Improvement in Hepatic Fibrosis Biomarkers Associated With Chemokine Receptor Inactivation Through Mutation or Therapeutic Blockade.

Pubmed ID: 30239650

Pubmed Central ID: PMC6784280

Journal: Clinical infectious diseases : an official publication of the Infectious Diseases Society of America

Publication Date: May 17, 2019

MeSH Terms: Humans, Male, Adult, HIV Infections, HIV-1, Aged, Alleles, Cohort Studies, Mutation, Receptors, CCR5, Adolescent, Middle Aged, Young Adult, Child, Double-Blind Method, Hepacivirus, Hepatitis C, Child, Preschool, Imidazoles, Biomarkers, Observational Studies as Topic, Liver Cirrhosis, CCR5 Receptor Antagonists, Coinfection, Sulfoxides

Grants: R01 AI065256, P30 DK078392

Authors: Sherman KE, Abdel-Hameed E, Rouster SD, Shata MTM, Blackard JT, Safaie P, Kroner B, Preiss L, Horn PS, Kottilil S

Cite As: Sherman KE, Abdel-Hameed E, Rouster SD, Shata MTM, Blackard JT, Safaie P, Kroner B, Preiss L, Horn PS, Kottilil S. Improvement in Hepatic Fibrosis Biomarkers Associated With Chemokine Receptor Inactivation Through Mutation or Therapeutic Blockade.
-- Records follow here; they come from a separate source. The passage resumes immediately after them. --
/-- ADC_PATH_TEST (R80 to R83): a channel, neighbour or code that R81 does not allow is refused with 0x0102, a channel
in the live loop lane with 0x0105 unless its phase is RACKED, and a second test with 0x0104; one that finds a position
given to the slice in steep and not yet taken waits (log 59); the channels of the live loop lane are those of log 57,
the model's choice. Accepted, it discards the channel's pending zero with its booking (R75), but not that of a
CAL_ZERO that runs on the channel (R288), and settles for 512 slots. At its end the means stand in the result
registers and in RESULT (their rounding and the size of the neighbour's step are the model's choice, log 56), and a
verdict other than PASS raises event 0x54; the absolute calibrations that the test has paused go on (R83). With equal
codes the step ratio is a free value (log 6). Completes: adcPathTest, pathTestDone.

The verdict of a path test (R82) in its mode, with PASS where no other bit is set. -/
def Obligations.PathTests : Prop :=
  (∀ (s : State) (q : Ring) (d : Desc) (c : Fin 104), ready s q 0x14 = some d →
       (d.pf 0 7 ≤ 0x67 → d.pf 0 7 = c.val) →
       ∃ t, exec (.adcPathTest q) s = .next t ∧
         if pathRefused (d.pf 0 7) (d.pf 28 7) (d.pf 8 10) (d.pf 18 10) = true then Ends q 0x0102 0 s t
         else if inLiveLane s c.val = true ∧ rackedChan s c.val = false then Ends q 0x0105 0 s t
         else if s.adc.ptest ≠ none then Ends q 0x0104 0 s t
         else if s.adc.tour.any (fun x => x.claimed.isSome) = true then t = s
         else ∃ (bs : List Booking) (v : State),
           (v = match s.cmp.proof with
             | some p => if p.usesDac = true then resumeCal p.since s else s
             | none => s) ∧
           Waits q true ((v.upLdg fun l => { l with books := bs }).upAdc fun a =>
             { a with
               m0 := vput a.m0 c none
               ptest := some
                 { ring := q, chan := BitVec.ofNat 7 c.val, inject := d.pf 7 1 = 1
                   a := BitVec.ofNat 10 (d.pf 8 10), b := BitVec.ofNat 10 (d.pf 18 10)
                   nchan := BitVec.ofNat 7 (d.pf 28 7), k := BitVec.ofNat 4 (d.pf 36 4), atB := false
                   n := Vector.replicate 4 0, sums := Vector.replicate 4 0, settled := s.clk.slot + 512
                   since := s.clk.slot } }) t ∧
           bs = match s.ldg.books.find? fun b => b.for_ == .cal (BitVec.ofNat 7 c.val) with
             | some b =>
               (if s.adc.cal.any (fun k => !k.full && k.chan == BitVec.ofNat 7 c.val) then [b] else []) ++
                 s.ldg.books.filter fun x => x.for_ != .cal (BitVec.ofNat 7 c.val)
             | none => s.ldg.books) ∧
  (∀ before : State, let s := land before
     (∀ (p : PathRun), s.adc.ptest = some p → p.atB = true → 2 ^ p.k.toNat ≤ p.n[2] → 2 ^ p.k.toNat ≤ p.n[3] →
       expectedAt s.cfg p.chan.toNat p.b.toNat ≠ expectedAt s.cfg p.chan.toNat p.a.toNat →
       let m : Fin 4 → Int := fun i => (p.sums[i] + (2 ^ p.k.toNat / 2 : Nat)) / (2 ^ p.k.toNat : Nat)
       let e := expectedAt s.cfg p.chan.toNat p.a.toNat
       let step := expectedAt s.cfg p.chan.toNat p.b.toNat - e
       let v := verdict p.inject (((m 2 - m 0 : Int) : Rat) / ((step : Int) : Rat))
         (decide (64 < (m 0 - e).natAbs)) (decide (step.natAbs ≤ 2 * (m 3 - m 1).natAbs))
       ∃ u, exec .pathTestDone before = .next (complete p.ring 0
           ((BitVec.ofInt 16 (m 0)).toNat + (BitVec.ofInt 16 (m 2)).toNat * 65536 + v.toNat * 2 ^ 32) u) ∧
         let w := endPath p (s.upAdc fun a => { a with pt :=
           { chan := p.chan, inject := p.inject, verdict := v, meanA := BitVec.ofInt 16 (m 0)
             meanB := BitVec.ofInt 16 (m 2), nmeanA := BitVec.ofInt 16 (m 1), nmeanB := BitVec.ofInt 16 (m 3) } })
         if hasBit v 0 = true then u = w else Raised 0x54 w u) ∧
     (∀ (p : PathRun), s.adc.ptest = some p → p.atB = true → 2 ^ p.k.toNat ≤ p.n[2] → 2 ^ p.k.toNat ≤ p.n[3] →
       expectedAt s.cfg p.chan.toNat p.b.toNat = expectedAt s.cfg p.chan.toNat p.a.toNat →
       ∃ u x, exec .pathTestDone before = .next (complete p.ring 0 x u) ∧ u.adc.ptest = none ∧
         u.freeCount = s.freeCount + 1)) ∧
  (∀ (p : PathRun) (s : State), let t := endPath p s
     t.adc.ptest = none ∧ t.adc.taken = s.adc.taken.filter (fun x => x.use != .ptest) ∧ t.adc.pt = s.adc.pt ∧
       SameTour s.adc.tour t.adc.tour ∧ SameTour s.adc.pitch t.adc.pitch ∧ t.flt = s.flt ∧
       ∀ x, s.adc.tour = some x → x.calDone = false → x.startSlot ≤ p.since → p.since ≤ s.clk.slot →
         t.adc.tour = some { x with startSlot := x.startSlot + (s.clk.slot - p.since) }) ∧
  (∀ (inject offset mux : Bool) (k : Rat),
     let v := verdict inject k offset mux
     (v.getLsbD 1 = true ↔ inject = true ∧ 9 / 10 ≤ k) ∧
     (v.getLsbD 2 = true ↔ inject = true ∧ 12 / 100 < k ∧ k < 9 / 10) ∧
     (v.getLsbD 3 = true ↔ inject = false ∧ (k < 99 / 100 ∨ 101 / 100 < k)) ∧
     (v.getLsbD 4 = true ↔ inject = false ∧ offset = true) ∧
     (v.getLsbD 5 = true ↔ inject = false ∧ (k < 1 / 2 ∨ mux = true)) ∧
     (v.getLsbD 0 = true ↔ v.getLsbD 1 = false ∧ v.getLsbD 2 = false ∧ v.getLsbD 3 = false ∧
       v.getLsbD 4 = false ∧ v.getLsbD 5 = false))
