-- ==== Sys2Proof/Laws/Kept.lean ====
section
/-!
SUPPORT. What almost every operation keeps: the queue, the test access port, TMODE, whether the part is
at step 1, the powered domains and the NV array. One lemma for each operation; the operations that change
one of them are in Laws/Holds.lean.
-/

set_option linter.unusedSimpArgs false
set_option linter.unusedTactic false
set_option linter.unreachableTactic false

namespace Sys2Proof.Machine

/-- The parts of the state that only the queue, the start and the resets, DOMAIN, the NV controller and
the test access port change. -/
def kept (s : State) : List Instr × Tap × Bool × Bool × BitVec 14 × List Host.Cell :=
  (s.pending, s.tap, s.pwr.tmode, s.pwr.phase == .por, s.pwr.on, s.nvm.mem)

theorem kept_ite {c : Prop} [Decidable c] (a b : State) :
    kept (if c then a else b) = if c then kept a else kept b := by split <;> rfl

theorem kept_ite_fst {α : Type} {c : Prop} [Decidable c] (a b : State × α) :
    kept (if c then a else b).1 = if c then kept a.1 else kept b.1 := by split <;> rfl

theorem kept_ite_s {c : Prop} [Decidable c] (a b : Taking) :
    kept (if c then a else b).s = if c then kept a.s else kept b.s := by split <;> rfl

theorem kept_each {α : Type} (xs : List α) (f : α → State → State) (s : State)
    (h : ∀ x s, kept (f x s) = kept s) : kept (State.each xs f s) = kept s := by
  unfold State.each
  induction xs generalizing s with
  | nil => rfl
  | cons x xs ih => rw [List.foldl_cons, ih, h]

theorem kept_foldl {α : Type} (xs : List α) (f : State → α → State) (s : State)
    (h : ∀ s x, kept (f s x) = kept s) : kept (xs.foldl f s) = kept s := by
  induction xs generalizing s with
  | nil => rfl
  | cons x xs ih => rw [List.foldl_cons, ih, h]

theorem State.upFlt_kept (f : Flt → Flt) (s : State) : kept (s.upFlt f) = kept s := rfl

theorem State.upSeq_kept (f : Seq → Seq) (s : State) : kept (s.upSeq f) = kept s := rfl

theorem State.upPrn_kept (f : Prn → Prn) (s : State) : kept (s.upPrn f) = kept s := rfl

theorem State.upEng_kept (f : Eng → Eng) (s : State) : kept (s.upEng f) = kept s := rfl

theorem State.upPwm_kept (f : Pwm → Pwm) (s : State) : kept (s.upPwm f) = kept s := rfl

theorem State.upCmp_kept (f : Cmp → Cmp) (s : State) : kept (s.upCmp f) = kept s := rfl

theorem State.upAdc_kept (f : Adc → Adc) (s : State) : kept (s.upAdc f) = kept s := rfl

theorem State.upLdg_kept (f : Ldg → Ldg) (s : State) : kept (s.upLdg f) = kept s := rfl

theorem State.upGau_kept (f : Gau → Gau) (s : State) : kept (s.upGau f) = kept s := rfl

theorem State.upTw_kept (f : Tw → Tw) (s : State) : kept (s.upTw f) = kept s := rfl

theorem State.upHif_kept (f : Hif → Hif) (s : State) : kept (s.upHif f) = kept s := rfl

theorem State.upClk_kept (f : Clk → Clk) (s : State) : kept (s.upClk f) = kept s := rfl

theorem State.upTmr_kept (f : Tmr → Tmr) (s : State) : kept (s.upTmr f) = kept s := rfl

theorem State.upRegs_kept (f : Regs → Regs) (s : State) : kept (s.upRegs f) = kept s := rfl

theorem State.upFab_kept (f : Fab → Fab) (s : State) : kept (s.upFab f) = kept s := rfl

theorem State.upSeqRail_kept (i : SeqIdx) (f : SeqRail → SeqRail) (s : State) : kept (s.upSeqRail i f) =
    kept s := rfl

theorem State.upGroup_kept (i : Group) (f : SeqGroup → SeqGroup) (s : State) : kept (s.upGroup i f) =
    kept s := rfl

theorem State.upPrnRail_kept (i : Rail) (f : PrnRail → PrnRail) (s : State) : kept (s.upPrnRail i f) =
    kept s := rfl

theorem State.upPort_kept (i : Port) (f : PrnPort → PrnPort) (s : State) : kept (s.upPort i f) = kept s
    := rfl

theorem State.upEngRail_kept (i : Rail) (f : EngRail → EngRail) (s : State) : kept (s.upEngRail i f) =
    kept s := rfl

theorem State.upPair_kept (i : PairNo) (f : Pair → Pair) (s : State) : kept (s.upPair i f) = kept s :=
    rfl

theorem State.upPhase_kept (i : Phase) (f : Phasor → Phasor) (s : State) : kept (s.upPhase i f) = kept s
    := rfl

theorem State.upPwmRail_kept (i : Rail) (f : PwmRail → PwmRail) (s : State) : kept (s.upPwmRail i f) =
    kept s := rfl

theorem State.upWin_kept (i : Window) (f : Win → Win) (s : State) : kept (s.upWin i f) = kept s := rfl

theorem State.upSlice_kept (i : SliceNo) (f : Slice → Slice) (s : State) : kept (s.upSlice i f) = kept s
    := rfl

theorem State.upTwPort_kept (i : Port) (f : TwPort → TwPort) (s : State) : kept (s.upTwPort i f) = kept
    s := rfl

theorem State.upSq_kept (i : Ring) (f : Sq → Sq) (s : State) : kept (s.upSq i f) = kept s := rfl

theorem State.upCq_kept (i : Ring) (f : Cq → Cq) (s : State) : kept (s.upCq i f) = kept s := rfl

theorem State.upFb_kept (i : Rail) (f : FbRail → FbRail) (s : State) : kept (s.upFb i f) = kept s := rfl

theorem State.upNvm_kept (f : Nvm → Nvm) (s : State) (h : ∀ n, (f n).mem = n.mem) :
    kept (s.upNvm f) = kept s := by
  simp only [kept, State.upNvm, h]

theorem State.upPwr_kept (f : Pwr → Pwr) (s : State)
    (h : ∀ p, ((f p).tmode, (f p).phase == .por, (f p).on) = (p.tmode, p.phase == .por, p.on)) :
    kept (s.upPwr f) = kept s := by
  have h := h s.pwr
  simp only [Prod.mk.injEq] at h
  simp only [kept, State.upPwr, h]

theorem State.emit_kept (o : Out) (s : State) : kept (s.emit o) = kept s := rfl

theorem takeFree_kept (s : State) : kept (takeFree s).2 = kept s := rfl

theorem clearForecasts_kept (r : Rail) (s : State) :
    kept (clearForecasts r s) = kept s := by
  unfold clearForecasts
  simp only [State.upEngRail_kept]

theorem resumeCal_kept (since : Nat) (s : State) :
    kept (resumeCal since s) = kept s := by
  unfold resumeCal
  simp only [State.upAdc_kept]

theorem alertPorts_kept (p : Port → Bool) (cause : Nat) (s : State) :
    kept (alertPorts p cause s) = kept s := by
  unfold alertPorts
  repeat' (first
    | simp only [State.upPort_kept]
    | (with_reducible refine (kept_each _ _ _ (fun _ _ => ?_)).trans ?_ <;> beta_reduce)
    | split)

theorem nvAsk_kept (r : NvReq) (s : State) :
    kept (nvAsk r s) = kept s := by
  unfold nvAsk
  repeat' (first
    | simp only [kept_ite]
    | (with_reducible refine Eq.trans (State.upNvm_kept _ _ ?_) ?_; exact fun _ => rfl)
    | split)

theorem recordCommit_kept (id : Fin 64) (payload : List Byte) (s : State) :
    kept (recordCommit id payload s) = kept s := by
  unfold recordCommit
  simp only [nvAsk_kept]

theorem countUp_kept (n : Fin 64) (s : State) :
    kept (countUp n s) = kept s := by
  unfold countUp
  simp only [nvAsk_kept]

theorem sendMsix_kept (v : Fin 32) (s : State) :
    kept (sendMsix v s).1 = kept s := by
  unfold sendMsix
  simp only [kept_ite_fst, ite_self, State.upHif_kept, State.emit_kept]

theorem completeData_kept (q : Ring) (status : Nat) (result : Nat) (data : List Byte) (s : State) :
    kept (completeData q status result data s) = kept s := by
  unfold completeData
  split <;> simp only [State.upSq_kept, State.upCq_kept]

theorem complete_kept (q : Ring) (status : Nat) (result : Nat) (s : State) :
    kept (complete q status result s) = kept s := by
  unfold complete
  simp only [completeData_kept]

theorem decide__kept (q : Ring) (s : State) :
    kept (decide_ q s) = kept s := by
  unfold decide_
  simp only [State.upSq_kept]

theorem act__kept (q : Ring) (s : State) :
    kept (act_ q s) = kept s := by
  unfold act_
  simp only [State.upSq_kept]

theorem retarget_kept (r : Rail) (fresh : BitVec 48) (s : State) :
    kept (retarget r fresh s) = kept s := by
  unfold retarget
  repeat' (first
    | simp only [kept_ite, ite_self, State.upPhase_kept]
    | (with_reducible refine (kept_each _ _ _ (fun _ _ => ?_)).trans ?_ <;> beta_reduce)
    | split)

theorem anchorCarrier_kept (r : Rail) (s : State) :
    kept (anchorCarrier r s) = kept s := by
  unfold anchorCarrier
  split <;> simp only [State.upPhase_kept]

theorem showStates_kept (r : Rail) (s : State) :
    kept (showStates r s) = kept s := by
  unfold showStates
  repeat' (first
    | simp only [State.upPhase_kept]
    | (with_reducible refine (kept_each _ _ _ (fun _ _ => ?_)).trans ?_ <;> beta_reduce)
    | split)

theorem freeSub_kept (h : Phase) (s : State) :
    kept (freeSub h s) = kept s := by
  unfold freeSub
  split <;> simp only [State.upPhase_kept]

theorem freeSubs_kept (r : Rail) (s : State) :
    kept (freeSubs r s) = kept s := by
  unfold freeSubs
  repeat' (first
    | simp only [kept_ite, ite_self, freeSub_kept]
    | (with_reducible refine (kept_each _ _ _ (fun _ _ => ?_)).trans ?_ <;> beta_reduce)
    | split)
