-- ==== Sys2Proof/Laws/Events.lean ====
section
/-!
SUPPORT. What a raise of an event does: its pending bit reads 1, no other pending bit is lost, and what
Quiet names stays as it was.
-/

set_option linter.unusedSimpArgs false
set_option linter.unusedTactic false
set_option linter.unreachableTactic false

namespace Sys2Proof.Machine

/-- The pending sources. -/
def pends (s : State) : BitVec 128 := s.flt.pend

theorem pends_ite {c : Prop} [Decidable c] (a b : State) :
    pends (if c then a else b) = if c then pends a else pends b := by split <;> rfl

theorem pends_ite_fst {α : Type} {c : Prop} [Decidable c] (a b : State × α) :
    pends (if c then a else b).1 = if c then pends a.1 else pends b.1 := by split <;> rfl

theorem pends_ite_s {c : Prop} [Decidable c] (a b : Taking) :
    pends (if c then a else b).s = if c then pends a.s else pends b.s := by split <;> rfl

theorem pends_each {α : Type} (xs : List α) (f : α → State → State) (s : State)
    (h : ∀ x s, pends (f x s) = pends s) : pends (State.each xs f s) = pends s := by
  unfold State.each
  induction xs generalizing s with
  | nil => rfl
  | cons x xs ih => rw [List.foldl_cons, ih, h]

theorem pends_foldl {α : Type} (xs : List α) (f : State → α → State) (s : State)
    (h : ∀ s x, pends (f s x) = pends s) : pends (xs.foldl f s) = pends s := by
  induction xs generalizing s with
  | nil => rfl
  | cons x xs ih => rw [List.foldl_cons, ih, h]

theorem State.upSeq_pends (f : Seq → Seq) (s : State) : pends (s.upSeq f) = pends s := rfl

theorem State.upCmp_pends (f : Cmp → Cmp) (s : State) : pends (s.upCmp f) = pends s := rfl

theorem State.upWin_pends (w : Window) (f : Win → Win) (s : State) : pends (s.upWin w f) = pends s :=
    rfl

theorem State.upPrn_pends (f : Prn → Prn) (s : State) : pends (s.upPrn f) = pends s := rfl

theorem State.upEng_pends (f : Eng → Eng) (s : State) : pends (s.upEng f) = pends s := rfl

theorem State.upPwm_pends (f : Pwm → Pwm) (s : State) : pends (s.upPwm f) = pends s := rfl

theorem State.upLdg_pends (f : Ldg → Ldg) (s : State) : pends (s.upLdg f) = pends s := rfl

theorem State.upHif_pends (f : Hif → Hif) (s : State) : pends (s.upHif f) = pends s := rfl

theorem State.upSeqRail_pends (i : SeqIdx) (f : SeqRail → SeqRail) (s : State) : pends (s.upSeqRail i f)
    = pends s := rfl

theorem State.upGroup_pends (i : Group) (f : SeqGroup → SeqGroup) (s : State) : pends (s.upGroup i f) =
    pends s := rfl

theorem State.upPrnRail_pends (i : Rail) (f : PrnRail → PrnRail) (s : State) : pends (s.upPrnRail i f) =
    pends s := rfl

theorem State.upPort_pends (i : Port) (f : PrnPort → PrnPort) (s : State) : pends (s.upPort i f) = pends
    s := rfl

theorem State.upEngRail_pends (i : Rail) (f : EngRail → EngRail) (s : State) : pends (s.upEngRail i f) =
    pends s := rfl

theorem State.upPair_pends (i : PairNo) (f : Pair → Pair) (s : State) : pends (s.upPair i f) = pends s
    := rfl

theorem State.upPhase_pends (i : Phase) (f : Phasor → Phasor) (s : State) : pends (s.upPhase i f) =
    pends s := rfl

theorem State.upPwmRail_pends (i : Rail) (f : PwmRail → PwmRail) (s : State) : pends (s.upPwmRail i f) =
    pends s := rfl

theorem State.upSq_pends (i : Ring) (f : Sq → Sq) (s : State) : pends (s.upSq i f) = pends s := rfl

theorem State.upCq_pends (i : Ring) (f : Cq → Cq) (s : State) : pends (s.upCq i f) = pends s := rfl

theorem State.upFb_pends (i : Rail) (f : FbRail → FbRail) (s : State) : pends (s.upFb i f) = pends s :=
    rfl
Clin Infect Dis 2019 May 17;68(11):1911-1918.

Studies:

Abstract

BACKGROUND: The C-C chemokine receptor Type 5 (CCR5) is a key receptor for human immunodeficiency virus type 1 (HIV-1) entry into T-cells and a variant allele, CCR5 delta-32, is associated with decreased viral replication and disease progression. Active HIV-1 replication is highly associated with accelerated rates of hepatic fibrosis. We postulated that CCR5 plays a role in the development of hepatic fibrosis and evaluated the longitudinal effect of natural or drug-induced CCR5 mutation and blockade on biomarkers of liver fibrosis in HIV-1 patients. METHODS: To accomplish this goal, we examined 2 distinct cohorts. First, we evaluated fibrosis markers in the Multicenter Hemophilia Cohort Studies (MHCS), which included subjects with HIV and hepatitis C virus (HCV) coinfection with the CCR5 delta-32 allele. We also evaluated an HIV-1 infected cohort that was treated with a dual CCR5/CCR2 antagonist, cenicriviroc. The enhanced liver fibrosis (ELF) index was validated against liver histology obtained from HCV/HIV and HCV patients and demonstrated strong correlation with fibrosis stage. RESULTS: In both the MHCS patients and patients treated with cenicriviroc, CCR5 mutation or blockade was associated with a significant decrease in the ELF index. Among the patients with the delta-32 allele, the ELF index rate significantly decreased in sequential samples as compared to CCR5 wild-type patients (P = .043). This was not observed in control subjects treated with efavirenz nor with a lower dose of 100 mg cenicriviroc. CONCLUSION: These findings suggest that hepatic fibrosis in HIV-1 infected patients can be modulated by the mutation of CCR5 and/or use of CCR5/CCR2 blockade agents. CLINICAL TRIALS REGISTRATION: NCT01338883.